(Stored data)
*** Begin section ***

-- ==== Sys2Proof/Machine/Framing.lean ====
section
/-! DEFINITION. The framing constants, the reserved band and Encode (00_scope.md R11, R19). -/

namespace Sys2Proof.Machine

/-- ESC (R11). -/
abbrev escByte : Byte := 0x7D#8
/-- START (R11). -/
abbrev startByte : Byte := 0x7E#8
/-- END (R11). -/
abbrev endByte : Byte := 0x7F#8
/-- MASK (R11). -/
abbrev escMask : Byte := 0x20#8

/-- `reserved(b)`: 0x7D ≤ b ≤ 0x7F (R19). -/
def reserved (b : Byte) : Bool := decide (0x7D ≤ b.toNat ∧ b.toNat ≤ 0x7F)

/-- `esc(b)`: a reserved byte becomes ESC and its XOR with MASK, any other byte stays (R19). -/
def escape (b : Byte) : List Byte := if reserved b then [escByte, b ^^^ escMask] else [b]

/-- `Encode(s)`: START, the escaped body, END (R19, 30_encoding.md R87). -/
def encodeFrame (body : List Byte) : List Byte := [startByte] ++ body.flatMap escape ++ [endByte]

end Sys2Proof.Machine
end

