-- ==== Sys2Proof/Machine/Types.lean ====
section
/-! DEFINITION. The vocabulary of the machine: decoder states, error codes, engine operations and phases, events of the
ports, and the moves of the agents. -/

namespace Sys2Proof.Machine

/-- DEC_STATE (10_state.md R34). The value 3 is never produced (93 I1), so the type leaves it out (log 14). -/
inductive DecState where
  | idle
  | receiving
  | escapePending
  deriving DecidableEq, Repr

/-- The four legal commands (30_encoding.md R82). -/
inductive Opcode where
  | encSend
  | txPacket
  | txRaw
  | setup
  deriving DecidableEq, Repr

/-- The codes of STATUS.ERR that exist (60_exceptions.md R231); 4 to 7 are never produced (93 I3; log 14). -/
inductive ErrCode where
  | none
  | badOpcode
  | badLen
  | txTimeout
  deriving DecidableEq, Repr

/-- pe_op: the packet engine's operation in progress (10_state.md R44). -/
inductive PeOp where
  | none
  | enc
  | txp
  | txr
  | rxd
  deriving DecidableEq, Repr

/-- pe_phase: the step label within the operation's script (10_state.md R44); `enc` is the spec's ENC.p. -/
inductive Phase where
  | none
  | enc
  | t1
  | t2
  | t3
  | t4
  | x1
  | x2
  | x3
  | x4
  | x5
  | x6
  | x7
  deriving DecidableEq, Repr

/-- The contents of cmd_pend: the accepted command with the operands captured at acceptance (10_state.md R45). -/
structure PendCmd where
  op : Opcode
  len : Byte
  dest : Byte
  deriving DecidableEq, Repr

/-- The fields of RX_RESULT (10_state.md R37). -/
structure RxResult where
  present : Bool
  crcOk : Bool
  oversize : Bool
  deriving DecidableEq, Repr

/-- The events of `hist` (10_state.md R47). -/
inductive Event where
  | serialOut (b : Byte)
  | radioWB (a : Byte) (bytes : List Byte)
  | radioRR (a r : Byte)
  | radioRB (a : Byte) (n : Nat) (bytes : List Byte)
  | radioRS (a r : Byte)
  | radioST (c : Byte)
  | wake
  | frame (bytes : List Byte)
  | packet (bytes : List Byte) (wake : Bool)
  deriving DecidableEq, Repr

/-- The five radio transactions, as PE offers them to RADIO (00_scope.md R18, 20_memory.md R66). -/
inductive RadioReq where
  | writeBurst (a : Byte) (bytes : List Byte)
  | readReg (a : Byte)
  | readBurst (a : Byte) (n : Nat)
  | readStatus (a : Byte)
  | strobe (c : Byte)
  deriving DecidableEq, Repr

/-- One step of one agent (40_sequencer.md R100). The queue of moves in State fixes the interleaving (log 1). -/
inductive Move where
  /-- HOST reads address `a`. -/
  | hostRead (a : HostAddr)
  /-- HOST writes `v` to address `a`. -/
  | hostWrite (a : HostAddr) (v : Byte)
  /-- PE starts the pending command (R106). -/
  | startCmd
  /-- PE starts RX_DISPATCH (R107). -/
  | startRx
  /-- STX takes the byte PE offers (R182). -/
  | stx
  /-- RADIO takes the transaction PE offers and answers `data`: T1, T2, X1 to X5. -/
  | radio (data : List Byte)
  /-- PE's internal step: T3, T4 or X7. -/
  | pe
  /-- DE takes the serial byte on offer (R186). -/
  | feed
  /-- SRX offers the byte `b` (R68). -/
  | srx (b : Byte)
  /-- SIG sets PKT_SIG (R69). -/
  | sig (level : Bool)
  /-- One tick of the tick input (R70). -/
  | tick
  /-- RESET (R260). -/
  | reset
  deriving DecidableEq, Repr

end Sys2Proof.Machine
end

*** End section ***

§ ASSIGNED TASK
Retype the records above in full, with no differences.

§ EXERCISE RESPONSE
-- ==== Sys2Proof/Machine/Framing.lean ====
section
/-! DEFINITION. The framing constants, the reserved band and Encode (00_scope.md R11, R19). -/

namespace Sys2Proof.Machine

/-- ESC (R11). -/
abbrev escByte : Byte := 0x7D#8
/-- START (R11). -/
abbrev startByte : Byte := 0x7E#8
/-- END (R11). -/
abbrev endByte : Byte := 0x7F#8
/-- MASK (R11). -/
abbrev escMask : Byte := 0x20#8

/-- `reserved(b)`: 0x7D ≤ b ≤ 0x7F (R19). -/
def reserved (b : Byte) : Bool := decide (0x7D ≤ b.toNat ∧ b.toNat ≤ 0x7F)

/-- `esc(b)`: a reserved byte becomes ESC and its XOR with MASK, any other byte stays (R19). -/
def escape (b : Byte) : List Byte := if reserved b then [escByte, b ^^^ escMask] else [b]

/-- `Encode(s)`: START, the escaped body, END (R19, 30_encoding.md R87). -/
def encodeFrame (body : List Byte) : List Byte := [startByte] ++ body.flatMap escape ++ [endByte]

end Sys2Proof.Machine
end

-- ==== Sys2Proof/Machine/Types.lean ====
section
/-! DEFINITION. The vocabulary of the machine: decoder states, error codes, engine operations and phases, events of the
ports, and the moves of the agents. -/

namespace Sys2Proof.Machine

/-- DEC_STATE (10_state.md R34). The value 3 is never produced (93 I1), so the type leaves it out (log 14). -/
inductive DecState where
  | idle
  | receiving
  | escapePending
  deriving DecidableEq, Repr

/-- The four legal commands (30_encoding.md R82). -/
inductive Opcode where
  | encSend
  | txPacket
  | txRaw
  | setup
  deriving DecidableEq, Repr

/-- The codes of STATUS.ERR that exist (60_exceptions.md R231); 4 to 7 are never produced (93 I3; log 14). -/
inductive ErrCode where
  | none
  | badOpcode
  | badLen
  | txTimeout
  deriving DecidableEq, Repr

/-- pe_op: the packet engine's operation in progress (10_state.md R44). -/
inductive PeOp where
  | none
  | enc
  | txp
  | txr
  | rxd
  deriving DecidableEq, Repr

/-- pe_phase: the step label within the operation's script (10_state.md R44); `enc` is the spec's ENC.p. -/
inductive Phase where
  | none
  | enc
  | t1
  | t2
  | t3
  | t4
  | x1
  | x2
  | x3
  | x4
  | x5
  | x6
  | x7
  deriving DecidableEq, Repr

/-- The contents of cmd_pend: the accepted command with the operands captured at acceptance (10_state.md R45). -/
structure PendCmd where
  op : Opcode
  len : Byte
  dest : Byte
  deriving DecidableEq, Repr

/-- The fields of RX_RESULT (10_state.md R37). -/
structure RxResult where
  present : Bool
  crcOk : Bool
  oversize : Bool
  deriving DecidableEq, Repr

/-- The events of `hist` (10_state.md R47). -/
inductive Event where
  | serialOut (b : Byte)
  | radioWB (a : Byte) (bytes : List Byte)
  | radioRR (a r : Byte)
  | radioRB (a : Byte) (n : Nat) (bytes : List Byte)
  | radioRS (a r : Byte)
  | radioST (c : Byte)
  | wake
  | frame (bytes : List Byte)
  | packet (bytes : List Byte) (wake : Bool)
  deriving DecidableEq, Repr

/-- The five radio transactions, as PE offers them to RADIO (00_scope.md R18, 20_memory.md R66). -/
inductive RadioReq where
  | writeBurst (a : Byte) (bytes : List Byte)
  | readReg (a : Byte)
  | readBurst (a : Byte) (n : Nat)
  | readStatus (a : Byte)
  | strobe (c : Byte)
  deriving DecidableEq, Repr

/-- One step of one agent (40_sequencer.md R100). The queue of moves in State fixes the interleaving (log 1). -/
inductive Move where
  /-- HOST reads address `a`. -/
  | hostRead (a : HostAddr)
  /-- HOST writes `v` to address `a`. -/
  | hostWrite (a : HostAddr) (v : Byte)
  /-- PE starts the pending command (R106). -/
  | startCmd
  /-- PE starts RX_DISPATCH (R107). -/
  | startRx
  /-- STX takes the byte PE offers (R182). -/
  | stx
  /-- RADIO takes the transaction PE offers and answers `data`: T1, T2, X1 to X5. -/
  | radio (data : List Byte)
  /-- PE's internal step: T3, T4 or X7. -/
  | pe
  /-- DE takes the serial byte on offer (R186). -/
  | feed
  /-- SRX offers the byte `b` (R68). -/
  | srx (b : Byte)
  /-- SIG sets PKT_SIG (R69). -/
  | sig (level : Bool)
  /-- One tick of the tick input (R70). -/
  | tick
  /-- RESET (R260). -/
  | reset
  deriving DecidableEq, Repr

end Sys2Proof.Machine
end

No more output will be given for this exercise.